It is another aspect of the present invention to a blended crude oil that is capable of reducing and mitigating both asphaltene induced fouling and particulate induced fouling and/or promotion in refinery components, including but not limited to heat exchangers and the like. The blended crude includes a base crude oil and a HSDP crude oil. The HSDP crude oil has a TAN of at least 0.3. The HSDP crude oil makes up at least 5 percent of the total volume of the blended crude. It is contemplated that various crude oils can be used as the HSDP crude oil. Other HSDP crude oils are considered to be within the scope of the present invention and suitable for blending with the base crude oil provided such HSDP crude oil has a TAN of at least 0.3. Preferably, the TAN for the HSDP crude oil is at least 0.5. More preferably, the TAN for the HSDP crude oil is at least 1.0. It is contemplated that the TAN for the HSDP crude oil may exceed 4. In accordance with the present invention, it is preferable that the HSDP crude oil has a SBN of at least 75. It is more preferable that the SBN is at least 100. It is more preferable that the SBN is at least 110.
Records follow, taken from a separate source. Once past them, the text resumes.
-- ==== Sys2Proof/Syntax.lean ====
section
/-! DEFINITION. The commands of a PF7160 head: one constructor per row of the opcode table, with the operands the row's rule gives
it. Where an operand stands for what the outside world chose or supplied (a payload, a level, a measured time), it says so. -/

namespace Sys2Proof

/-- A phase, 1 or 2, of Global Persistent Flush on a port (R44). -/
structure GpfPhase where
  port : Nat
  phase : Nat
deriving DecidableEq, Repr

/-- An IDE stream of a port, CXL.cachemem or CXL.io, and whether the host chose skid mode for it (R43, R65). -/
structure IdeStream where
  mem : Bool
  skid : Bool
deriving DecidableEq, Repr

/-- A ring or slot that the device reads a line of, and whether DDR returns an uncorrectable error for that line (R53). -/
structure LineRead where
  i : Nat
  ecc : Bool
deriving DecidableEq, Repr

/-- An SGL: its total length, and the parts of the data that its bit bucket descriptors discard, by offset and length (R60). -/
structure Sgl where
  len : Nat
  buckets : List (Nat × Nat)
deriving DecidableEq, Repr

/-- What the end of a reclamation pass brings: the META locations its checkpoints go to, and the buckets it did not read as they were
written, by half, directory index and bytes (R254, R256). -/
structure PassEnd where
  locs : List Nat
  reads : List (Nat × Nat × Bytes)
deriving DecidableEq, Repr

/-- What a half is rebuilt from: its directory checkpoint with the buckets that names, and buckets not read as they were written (R258). -/
structure HalfRead where
  half : Nat
  ckpt : List (Nat × Nat × Bytes)
  reads : List (Nat × Nat × Bytes)
deriving DecidableEq, Repr

/-- The first drive's answer to the Reservation Acquire, and the directory checkpoints that a takeover then loads (R258, R418). -/
structure ArbAnswer where
  conflict : Bool
  ckpt : List (Nat × Nat × Bytes)
deriving DecidableEq, Repr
The volume of HSDP crude oil necessary in the blended crude oil will vary based upon the TAN and/or SBN values of the HSDP crude oil. The higher TAN and/or SBN values of the HSDP crude oil, the lower the volume of HSDP crude oil necessary to produce a blended crude oil that will reduce and/or mitigate both asphaltene induced fouling and particulate induced fouling and/or promotion in refinery components, including but not limited to heat exchangers and the like. The HSDP crude oil preferably makes up between five percent and fifty percent of the total volume of the blended crude oil.

The inventors have determined that the reductions in fouling associated with the present invention are due to prevention and are not the result of an in-situ foulant-formation and removal mechanism. These and other aspects of the invention will become apparent when taken in conjunction with the detailed description and appended drawings.

BRIEF DESCRIPTION OF THE DRAWINGS

The invention will now be described in conjunction with the accompanying drawings in which:

FIG. 1 is a graph illustrating the effects of particulates on fouling of a LSLA crude oil;

FIG. 2 is a graph illustrating the effects of particulates on fouling of a HSHA crude oil blend;

FIG. 3 is a graph illustrating test results showing reduced fouling associated with a HSHA crude oil blend when blended with a HSDP Crude Oil in accordance with this invention;

FIG. 4 is a graph illustrating test results showing reduced fouling associated with a LSLA crude oil when blended with a HSDP Crude Oil in accordance with this invention;

FIG. 5 is a graph illustrating test results showing reduced fouling associated with a HSHA crude oil blend when blended with HSDP Crude Oil A in accordance with this invention;

FIG. 6 is a graph illustrating test results showing reduced fouling associated with a LSLA crude oil when blended with HSDP Crude Oil A in accordance with this invention;

FIG. 7 is a graph illustrating test results showing reduced fouling associated with a HSHA crude oil when blended with HSDP Crude Oil B in accordance with this invention;

FIG. 8 is a graph illustrating test results showing reduced fouling associated with a LSLA crude oil when blended with HSDP Crude Oil B in accordance with this invention; and

FIG. 9 is a graph illustrating test results showing reduced fouling associated with a LSLA crude oil when blended with a various HSDP Crude Oils (A-G) in accordance with this invention; and

FIG. 10 is a schematic of an Alcor fouling simulator used in accordance with the present invention.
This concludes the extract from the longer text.